En 2026, Katharina Wagner a annoncé que le Festival de Bayreuth pour marquer ses 150 ans, non seulement présentera les dix opéras « officiels » de Wagner qui font le Festival depuis l’entrée du dernier opéra au répertoire, Der Fliegende Holländer, en 1901, mais aussi Rienzi créé en 1842 et jusqu’ici absent de la liste des opéras présentables sur la Colline, même si en 2013, à l’occasion du Bicentenaire de Wagner, le titre arriva à Bayreuth mais hors Festival, dans une salle de sport réaménagée et donc des conditions disons, éloignées de l’idéal, malgré la présence de Christian Thielemann au pupitre.

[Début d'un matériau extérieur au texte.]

-- ==== Sys2Proof/Machine/Flags.lean ====
section
/-!
DEFINITION. The codes and named sets of the operating states (spec/10_state.md R22, R24), the conditions the rules test
(R26, R28, R101), the fault codes (spec/60_exceptions.md R201) and the `need` output (spec/44_arbiter_events.md R182).
-/

namespace Sys2Proof.Machine

/-- The 4-bit code of a state (R22). -/
def OpState.code : OpState → BitVec 4
  | .disabling => 0#4
  | .sleep => 1#4
  | .waitingTimeslot => 2#4
  | .waitingRxFrame => 3#4
  | .rxHeader => 4#4
  | .rxFrame => 5#4
  | .txAck => 6#4
  | .ccaBeforeTx => 7#4
  | .txFrame => 8#4
  | .rxAck => 9#4
  | .energyDetection => 10#4
  | .cca => 11#4
  | .continuousCarrier => 12#4

/-- `RecvFamily` (R24). -/
def OpState.recvFamily : OpState → Bool
  | .waitingTimeslot | .waitingRxFrame | .rxHeader | .rxFrame | .txAck => true
  | .disabling | .sleep | .ccaBeforeTx | .txFrame | .rxAck | .energyDetection | .cca | .continuousCarrier => false

/-- `RecvIdle` (R24). -/
def OpState.recvIdle : OpState → Bool
  | .waitingTimeslot | .waitingRxFrame => true
  | .disabling | .sleep | .rxHeader | .rxFrame | .txAck | .ccaBeforeTx | .txFrame | .rxAck | .energyDetection | .cca
  | .continuousCarrier => false

/-- `TxFamily` (R24). -/
def OpState.txFamily : OpState → Bool
  | .ccaBeforeTx | .txFrame | .rxAck => true
  | .disabling | .sleep | .waitingTimeslot | .waitingRxFrame | .rxHeader | .rxFrame | .txAck | .energyDetection | .cca
  | .continuousCarrier => false

/-- `Probe` (R24). -/
def OpState.probe : OpState → Bool
  | .energyDetection | .cca => true
  | .disabling | .sleep | .waitingTimeslot | .waitingRxFrame | .rxHeader | .rxFrame | .txAck | .ccaBeforeTx | .txFrame | .rxAck
  | .continuousCarrier => false

/-- `Active` (R24): the states that use the radio. -/
def OpState.active : OpState → Bool
  | .waitingRxFrame | .rxHeader | .rxFrame | .txAck | .ccaBeforeTx | .txFrame | .rxAck | .energyDetection | .cca
  | .continuousCarrier => true
  | .disabling | .sleep | .waitingTimeslot => false

/-- `CfgImmediate` (R24): the states in which a configuration update is applied at once. -/
def OpState.cfgImmediate : OpState → Bool
  | .sleep | .waitingTimeslot | .waitingRxFrame => true
  | .disabling | .rxHeader | .rxFrame | .txAck | .ccaBeforeTx | .txFrame | .rxAck | .energyDetection | .cca
  | .continuousCarrier => false

/-- The bit of `S.resume` (R29). -/
def Resume.bit : Resume → BitVec 1
  | .receive => 0#1
  | .continuousCarrier => 1#1

/-- A receive buffer is held: ReceiveBufferAvailability (R26). -/
def State.hasBuffer (s : State) : Bool := s.rxBuffer != noHandle

/-- Idle-armed (R28). -/
def State.idleArmed (s : State) : Bool := s.state == .waitingTimeslot && s.pendingRx

/-- The frame of the job, 0 where there is none (R30, R41: `none` has every field 0; log 14). -/
def State.jobFrame (s : State) : Handle :=
  match s.job with
  | some j => j.frame
  | none => noHandle

/-- The ack_req bit of the job, 0 where there is none (R30, R41; log 14). -/
def State.jobAckReq (s : State) : Bool :=
  match s.job with
  | some j => j.ackReq
  | none => false

/-- A dispatch step is enabled (R101). -/
def State.dispatchEnabled (s : State) : Bool :=
  s.fault == 0#8 && !s.csHeld && !s.evq.isEmpty && s.params.irqDispatch == .autonomous

/-- A delivery finds the queue full (R210). -/
def State.queueFull (s : State) : Bool :=
  match s.params.evqDepth.capacity with
  | some depth => s.evq.length == depth
  | none => false

/-- The faults of R201. -/
inductive FaultCode where
  | illegalEncoding
  | notInCs
  | csNested
  | csNotHeld
  | dispatchInCs
  | evqOverflow
  | nullHandle
  deriving DecidableEq, Repr

/-- The 8-bit code of a fault (R201). -/
def FaultCode.code : FaultCode → BitVec 8
  | .illegalEncoding => 0x01#8
  | .notInCs => 0x02#8
  | .csNested => 0x03#8
  | .csNotHeld => 0x04#8
  | .dispatchInCs => 0x05#8
  | .evqOverflow => 0x06#8
  | .nullHandle => 0x07#8

/-- The level the block shows the arbiter (R86). -/
inductive Need where
  | none
  | idleReceiving
  | transmitting
  deriving DecidableEq, Repr

/-- The 2-bit code of a level (R86). -/
def Need.code : Need → BitVec 2
  | .none => 0#2
  | .idleReceiving => 1#2
  | .transmitting => 2#2

/-- The `need` output, a function of `S.state` alone (R182). -/
def State.need (s : State) : Need :=
  match s.state with
  | .disabling | .sleep => .none
  | .waitingTimeslot | .waitingRxFrame | .rxHeader | .rxFrame => .idleReceiving
  | .energyDetection | .cca => .idleReceiving
  | .txAck | .ccaBeforeTx | .txFrame | .rxAck => .transmitting
  | .continuousCarrier => .transmitting

end Sys2Proof.Machine
end

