/-- A write of registers that a mode step may write. -/
theorem ModeStep.writes (s : State) (st : OpState) (b : Handle) (p : Bool) (r : Resume) (j : Option TxJob)
    (hc : BitVec 8) (pc : Bool) (ha : BitVec 16) (pa : Bool) (pool : List Handle) (abort ack : List Bool) (n : Nat) :
    ModeStep s { s with
      state := st, rxBuffer := b, pendingRx := p, resume := r, job := j, hwChannel := hc, pendingChannel := pc,
      hwCca := ha, pendingCca := pa, poolAnswers := pool, abortAnswers := abort, ackReqAnswers := ack, drawIx := n } :=
  ⟨rfl, rfl, rfl, rfl, rfl, rfl, rfl, rfl, rfl, rfl, List.prefix_refl _⟩

theorem ModeStep.refl (s : State) : ModeStep s s := ModeStep.writes s ..

theorem ModeStep.trans {s t u : State} (h : ModeStep s t) (g : ModeStep t u) : ModeStep s u where
  tsGranted := g.tsGranted.trans h.tsGranted
  csHeld := g.csHeld.trans h.csHeld
  cfgChannel := g.cfgChannel.trans h.cfgChannel
  cfgCca := g.cfgCca.trans h.cfgCca
  edTime := g.edTime.trans h.edTime
  evq := g.evq.trans h.evq
  fault := g.fault.trans h.fault
  params := g.params.trans h.params
  turns := g.turns.trans h.turns
  responses := g.responses.trans h.responses
  outLog := h.outLog.trans g.outLog

theorem ModeStep.out (s : State) (r : OutRec) : ModeStep s (s.out r) :=
  ⟨rfl, rfl, rfl, rfl, rfl, rfl, rfl, rfl, rfl, rfl, List.prefix_append _ _⟩

theorem ModeStep.settled (s : State) : ModeStep s (settled s) := ModeStep.writes s ..

theorem ModeStep.enterRxListen (s : State) : ModeStep s s.enterRxListen := by
  obtain ⟨pool, n, hdraw⟩ := bufferFor_frame s
  rw [enterRxListen_eq, armed, hdraw]
  exact ModeStep.writes s ..

/-! ## The invariants of the mode registers -/

/-- The clauses of `BlockInv` on the mode registers: R42 to R46, R48, R30 and log 13. -/
structure ModeInv (s : State) : Prop where
  job_iff_tx : s.job.isSome = s.state.txFamily
  active_granted : s.state.active = true → s.tsGranted = true
  listening_buffer :
    (s.state = .waitingRxFrame ∨ s.state = .rxHeader ∨ s.state = .rxFrame) → s.rxBuffer ≠ noHandle
  pending_waits : s.pendingRx = true → s.state = .waitingTimeslot ∧ s.rxBuffer = noHandle
  pending_iff_no_buffer :
    s.state = .waitingTimeslot → s.resume = .receive → (s.pendingRx = true ↔ s.rxBuffer = noHandle)
  suspended_waits : s.resume = .continuousCarrier → s.state = .waitingTimeslot ∧ s.tsGranted = false
  granted_waits_buffer : s.state = .waitingTimeslot → s.tsGranted = true → s.pendingRx = true
  suspended_not_pending : s.resume = .continuousCarrier → s.pendingRx = false
  job_frame : ∀ j, s.job = some j → j.frame ≠ noHandle

/-- The clauses of `BlockInv` on the event queue and the fault register: R108, R34, R201. -/
structure PortInv (s : State) : Prop where
  queue_decodes : ∀ e ∈ s.evq, isEventWord e = true
  queue_bounded : ∀ depth, s.params.evqDepth.capacity = some depth → s.evq.length ≤ depth
  fault_code : s.fault.toNat ≤ 7

/-- `BlockInv` in its three parts: the mode registers, R47, and the ports. -/
theorem blockInv_iff (s : State) : BlockInv s ↔
    ModeInv s ∧ (s.state.cfgImmediate = true → s.pendingChannel = false ∧ s.pendingCca = false) ∧ PortInv s where
  mp h := ⟨{ h with }, h.settled, { h with }⟩
  mpr := fun ⟨hmode, hsettled, hport⟩ => { hmode, hport with settled := hsettled }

Nous traiterons prochainement de la situation de Bayreuth et de la question Rienzi qui semble en agiter certains qui y voient une trahison et le début de la fin de Bayreuth, une fin qui s’éternise, vu le nombre de prophètes qui prédisent un Bayreutherdämmerung depuis des lustres.
Ce qui nous intéresse ici, c’est le sujet et la manière dont il peut interpeller notre époque. Wagner avait choisi un thème qui touchait aux revendications de la liberté des peuples, à l’instar de La Muette de Portici d’Auber et de Guillaume Tell de Rossini, œuvres qu’il connaissait bien, et de fait Cola di Rienzo, le personnage historique qui inspire l’opéra a été considéré comme un des ancêtres du Risorgimento italien au point qu’une des artères les plus symboliques de la nouvelle Rome-capitale porte son nom la Via Cola di Rienzo.
Par ailleurs, comme par hasard, Rienzi était un opéra aimé d’Hitler, qui en possédait le manuscrit original, et on comparait volontiers les deux parcours : retour au peuple, chasse aux prédateurs du pouvoir, retour aux valeurs éternelles, cela plaisait. De l’autre côté des Alpes, un Mussolini avec son retour à l’imagerie de la Rome antique, n’était pas loin non plus de ce Cola di Rienzo qui, profitant de la présence des papes à Avignon, avait chassé les grandes familles aristocratiques qui se partageaient le pouvoir à Rome, les Orsini et les Colonna, avait « rendu le pouvoir au peuple », en se faisant nommer « Tribun de la plèbe », tout en lançant un programme de préservation de l’héritage antique de Rome. Mais la roche tarpéienne étant près du Capitole, Cola di Rienzo fut victime des manœuvres politiques de l’Église et des grandes familles et finit lynché par la foule et décapité.
La mise en scène de Philipp Stölzl à la Deutsche Oper de Berlin en 2010 avait bien souligné ce parcours commencé à la gloire du peuple et fini en dictateur, en le rapprochant de qui vous devinez et jouant notamment sur Le Dictateur de Chaplin.
Un tel destin aujourd’hui parle inévitablement : le retour de l’usage du mot « peuple », « retour au peuple » par l’extrême droite, la valorisation de certains leaders putatifs jeunes (Notre Cola di Rienzo commença sa carrière autour de la trentaine), par ailleurs les images de leaders « populistes » qui essaiment en Europe (Meloni ou Orban) et ailleurs (Narendra Modi en Inde, Bolsonaro au Brésil, Trump aux USA et d’autres) montrent que la situation de crise et l’incertitude sur l’avenir du monde favorisent la croyance qu’un homme (ou une femme) aux idées simples et bien couillues résoudra tous les problèmes. Le monde est plein de petits Rienzi.
Alors, oui à Rienzi, parce que cette histoire de grandeur et chute d’un leader, grandeur par le peuple et chute par les adversaires du peuple, les méchantes forces négatives : les aristos, les (ultra)riches, les gauchistes, les cathos, les juifs, les islamistes les… les… les… inévitablement nous parle en ces temps de complotisme, de flottements politiques et de menaces diverses.
Alors, oui à Rienzi parce que l’opéra est un art d’aujourd’hui, qui lit notre monde ses grandeurs et ses failles, qui est donc capable de nous le faire mieux comprendre et ainsi de mieux nous armer ou nous prémunir.
Alors oui à Rienzi parce que Rienzi est culture et que le personnel politique (pas seulement français) dans son ensemble considère la culture au pire comme un danger et au mieux comme une variable d’ajustement qui ne manquera pas d’être victime des futurs assèchements budgétaires alors qu’elle est déjà victime depuis des années d’un assèchement des idées.